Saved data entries
>>>>>
/-- A description file is retrieved and the port enters LINKED (R77 steps 7 and 8). -/
def State.describe (s : State) (p : Nat) (file : Bytes) : State :=
  if s.portState p ≠ 3 ∨ s.fld .cxpPortStatus [p] 4 3 = 0 then s else
  let fits := decide (file.length ≤ 0x1000000)
  let s := if fits then s.store (fileAddr p) file else s
  let s := s.updPort p fun x => { x with fileBytes := if fits then file.length else 0, lowMs := 0 }
  let s := (s.setFld .cxpPortStatus [p] 12 1 (b2n fits)).setFld .cxpPortStatus [p] 0 4 4
  let s := s.setFld .cxpPortCtrl [p] 1 1 0
  (s.portStreams p).foldl (fun s n => s.orderCheck n) s

/-- A camera's link is lost: its streams' blocks are cut, the loss is reported and discovery begins
again. -/
def State.linkLost (s : State) (p : Nat) (report : Bool) : State :=
  if s.fld .cxpPortStatus [p] 4 3 = 0 then s else
  let s := s.dropLink p
  let e := portRec { warning 9 with initiator := s.writerOf p } p
  if report ∨ ((s.port p).writer).isSome then s.flagLog .cxpPortErr [p] 1 e
  else s.setFlag .cxpPortErr [p] 1

/-! ### Measurements (R85) -/

/-- The 1 ms measurement of a port and of the camera supply. A supply that goes below 20.0 V is warned of once. -/
def State.measurePort (s : State) (p ma dv totalDw supplyMv : Nat) : State :=
  let s := s.setReg .cxpPortPower [p] (sat ma 1023 + sat dv 511 * 65536)
  let s := s.setReg .cxpPocxpTotal [] (sat totalDw 4095 + sat supplyMv 65535 * 65536)
  let before := s.cam.supplyLow
  let s := { s with cam := { s.cam with supplyLow := decide (supplyMv < 20000) } }
  let s := if supplyMv < 20000 ∧ !before then s.log { warning 9 with arg0 := n64 supplyMv } else s
  if !(s.port p).powered then s
  else if 1000 < ma then s.tripPort p 2
  else if s.fld .cxpPortCtrl [p] 4 4 * 10000 < ma * dv then s.tripPort p 3
  else if s.linked p && decide (ma < 5) then
    let ms := (s.port p).lowMs + 1
    let s := s.updPort p fun x => { x with lowMs := ms }
    if 100 ≤ ms then (s.updPort p fun x => { x with lowMs := 0 }).linkLost p true else s
  else s.updPort p fun x => { x with lowMs := 0 }

/-! ### Control transactions (R74) -/

/-- The first of a port's queued transactions goes to the camera, where the port is LINKED; one that
finds it otherwise completes, as does a write whose data cannot be read (17_memory.md R443). -/
def State.startCtrl (s : State) (p : Nat) : Nat → State
  | 0 => s
  | fuel + 1 =>
      match (s.port p).ctrl with
      | [] => s
      | t :: rest =>
          let drop (s : State) : State := s.updPort p fun x => { x with ctrl := rest }
          if !s.linked p then ((drop s).complete t.by' Code.cxpLinkDown).startCtrl p fuel
          else
            match if t.write then s.badIn t.dataAddr t.length else none with
            | some g => (((drop s).reportUe g t.by'.seat).complete t.by' Code.memoryUncorrectable).startCtrl p fuel
            | none =>
                let data := if t.write then s.load t.dataAddr t.length else natLe 4 t.length
                let s := if t.write then s.updPort p fun x => { x with writer := some t.by'.seat } else s
                s.emit (.camControl p t.write t.camAddr data t.tagged)

/-- The transaction in progress ends, and the next begins. -/
def State.endCtrl (s : State) (p : Nat) (f : CtrlCmd → State → State) : State :=
  match (s.port p).ctrl with
  | [] => s
  | t :: rest =>
      let s := s.updPort p fun x => { x with ctrl := rest }
      (f t s).startCtrl p rest.length

/-- A camera answers the transaction in progress. -/
def State.camAnswer (s : State) (p : Nat) (a : CamAnswer) : State :=
  s.endCtrl p fun t s => match a with
    | .error code => s.complete t.by' Code.cxpNack 0 code.toNat
    | .ok data =>
        let s := if t.write then s else s.storeFor t.by'.seat t.dataAddr (bytesAt data 0 t.length)
        s.complete t.by' Code.ok

/-- CXP_CONTROL's checks and its place in the port's queue. -/
def State.ctrlCommand (s : State) (c : CmdRef) (port op tagged : Byte) (camAddr length : Word)
    (dataAddr : BitVec 64) : State :=
  let p := port.toNat
  let n := length.toNat
  s.checked c
    [(decide (1 < op.toNat) || decide (1 < tagged.toNat) || addrReserved dataAddr || n == 0xFFFFFFFF,
        Code.fieldReserved),
     (decide (n < 4) || decide (1024 < n) || n % 4 != 0, Code.lengthRange),
     (decide (32 ≤ p), Code.badIndex),
     (!bufferIn dataAddr n, Code.addressUnmapped),
     ((s.port p).budgetRefused, Code.pocxpBudget),
     (s.portState p == 5, Code.pocxpFault),
     (!s.linked p, Code.cxpLinkDown),
     (decide (17 ≤ (s.port p).ctrl.length), Code.cxpBusy)]
    fun s =>
      let first := (s.port p).ctrl.isEmpty
      let t : CtrlCmd := ⟨c, op == 1, camAddr, n, dataAddr.toNat, tagged == 1⟩
      let s := s.updPort p fun x => { x with ctrl := x.ctrl ++ [t] }
      if first then s.startCtrl p 1 else s

/-! ### The commands -/

/-- POWER_EN (R77). -/
def execPowerEn (_seat : Fin 4) (port : Fin 32) (on loadFound : Bool) (s : State) : Res :=
  .next (if on then s.powerUp port loadFound else s.powerDown port)

/-- REDISCOVER (R77). -/
def execRediscover (_seat : Fin 4) (port : Fin 32) (s : State) : Res := .next (s.rediscover port)

/-- A write of LIMIT (R85, R91). -/
def State.writeLimit (s : State) (seat p watts : Nat) : State :=
  let old := s.fld .cxpPortCtrl [p] 4 4
  if watts = 0 ∨ 13 < watts then
    s.log { notice 9 with initiator := seat, arg0 := n64 (RN.off .cxpPortCtrl [p]), arg1 := n64 watts }
  else if (s.port p).powered ∧ old < watts ∧ s.budget < s.reserved - old + watts then
    s.flagLog .cxpPortErr [p] 7 (portRec { warning 9 with initiator := seat } p watts)
  else s.setFld .cxpPortCtrl [p] 4 4 watts

/-- LIMIT (R85, R91). -/
def execLimit (seat : Fin 4) (port : Fin 32) (watts : BitVec 4) (s : State) : Res :=
  .next (s.writeLimit seat port watts.toNat)

/-- A write of BUDGET_W. -/
def State.writeBudget (s : State) (watts : Nat) : State := s.setFld .cxpPocxpBudget [] 0 8 (min (watts % 256) 240)

/-- BUDGET_W (R85, R88): a write above 240 is taken as 240. -/
def execBudgetW (_seat : Fin 4) (watts : Byte) (s : State) : Res :=
  .next (s.writeBudget watts.toNat)

/-- DISCOVERY_ATTEMPT (R77): a port that still waits for its link starts its link sequence again at
CXP-1, so no rate is selected. -/
def execDiscoveryAttempt (port : Fin 32) (s : State) : Res :=
  .next (if s.awaiting port then s.noRate port else s)

/-- CAMERA_LINK_UP (R77). -/
def execCameraLinkUp (port : Fin 32) (rates connections connIndex : Nat) (master : Bool)
    (eqSetting lengthM : Nat) (s : State) : Res :=
  .next (s.linkUp port rates connections connIndex master eqSetting lengthM)

/-- DESCRIPTION_RETRIEVED (R77). -/
def execDescriptionRetrieved (port : Fin 32) (file : Bytes) (s : State) : Res := .next (s.describe port file)

/-- CABLE_ESTIMATE (R86). -/
def execCableEstimate (port : Fin 32) (eqSetting lengthM : Nat) (s : State) : Res :=
  .next (if s.linked port then s.cable port eqSetting lengthM else s)

/-- POCXP_MEASURE (R85). -/
def execPocxpMeasure (port : Fin 32) (currentMa voltageDv totalDw supplyMv : Nat) (s : State) : Res :=
  .next (s.measurePort port currentMa voltageDv totalDw supplyMv)

/-- POCXP_SHORT (R85). -/
def execPocxpShort (port : Fin 32) (s : State) : Res := .next (s.tripPort port 2)

/-- CXP_CONTROL (R74). -/
def State.runCxpControl (s : State) (c : CmdRef) (port op tagged : Byte) (camAddr length : Word)
    (dataAddr : BitVec 64) : State := s.ctrlCommand c port op tagged camAddr length dataAddr

/-- CXP_CONTROL (R74). -/
def execCxpControl (h : Hdr) (port op tagged : Byte) (camAddr length : Word) (dataAddr : BitVec 64) (s : State) :
    Res :=
  .next (s.takeNow (.cxpControl h port op tagged camAddr length dataAddr) fun c s =>
    s.runCxpControl c port op tagged camAddr length dataAddr)

/-- CXP_DESCRIPTION (R77): copies the held file. -/
def State.runCxpDescription (s : State) (c : CmdRef) (port : Byte) (areaAddr areaBytes : BitVec 64) : State :=
  let p := port.toNat
  let n := (s.port p).fileBytes
  s.checked c
    [(addrReserved areaAddr || allOnes64 areaBytes, Code.fieldReserved),
     (decide (32 ≤ p), Code.badIndex),
     (!bufferIn areaAddr areaBytes.toNat, Code.addressUnmapped),
     (s.fld .cxpPortStatus [p] 12 1 == 0, if s.linked p then Code.badIndex else Code.cxpLinkDown),
     (decide (areaBytes.toNat < n), Code.lengthRange)]
    fun s =>
      match s.badIn (fileAddr p) n with
      | some g =>
          let s := s.reportUe g c.seat
          (s.setFld .cxpPortStatus [p] 12 1 0).complete c Code.memoryUncorrectable
      | none => (s.storeFor c.seat areaAddr.toNat (s.load (fileAddr p) n)).complete c Code.ok n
<<<<<
Description of the task: For this exercise, please output exactly the lines above starting at the line with "DESCRIPTION_RETRIEVED (R77). -/" and ending at the line with "let s := s.reportUe g c.seat", ends included.

Response for this exercise:
/-- DESCRIPTION_RETRIEVED (R77). -/
def execDescriptionRetrieved (port : Fin 32) (file : Bytes) (s : State) : Res := .next (s.describe port file)

/-- CABLE_ESTIMATE (R86). -/
def execCableEstimate (port : Fin 32) (eqSetting lengthM : Nat) (s : State) : Res :=
  .next (if s.linked port then s.cable port eqSetting lengthM else s)

/-- POCXP_MEASURE (R85). -/
def execPocxpMeasure (port : Fin 32) (currentMa voltageDv totalDw supplyMv : Nat) (s : State) : Res :=
  .next (s.measurePort port currentMa voltageDv totalDw supplyMv)

/-- POCXP_SHORT (R85). -/
def execPocxpShort (port : Fin 32) (s : State) : Res := .next (s.tripPort port 2)

/-- CXP_CONTROL (R74). -/
def State.runCxpControl (s : State) (c : CmdRef) (port op tagged : Byte) (camAddr length : Word)
    (dataAddr : BitVec 64) : State := s.ctrlCommand c port op tagged camAddr length dataAddr

/-- CXP_CONTROL (R74). -/
def execCxpControl (h : Hdr) (port op tagged : Byte) (camAddr length : Word) (dataAddr : BitVec 64) (s : State) :
    Res :=
  .next (s.takeNow (.cxpControl h port op tagged camAddr length dataAddr) fun c s =>
    s.runCxpControl c port op tagged camAddr length dataAddr)

/-- CXP_DESCRIPTION (R77): copies the held file. -/
def State.runCxpDescription (s : State) (c : CmdRef) (port : Byte) (areaAddr areaBytes : BitVec 64) : State :=
  let p := port.toNat
  let n := (s.port p).fileBytes
  s.checked c
    [(addrReserved areaAddr || allOnes64 areaBytes, Code.fieldReserved),
     (decide (32 ≤ p), Code.badIndex),
     (!bufferIn areaAddr areaBytes.toNat, Code.addressUnmapped),
     (s.fld .cxpPortStatus [p] 12 1 == 0, if s.linked p then Code.badIndex else Code.cxpLinkDown),
     (decide (areaBytes.toNat < n), Code.lengthRange)]
    fun s =>
      match s.badIn (fileAddr p) n with
      | some g =>
          let s := s.reportUe g c.seat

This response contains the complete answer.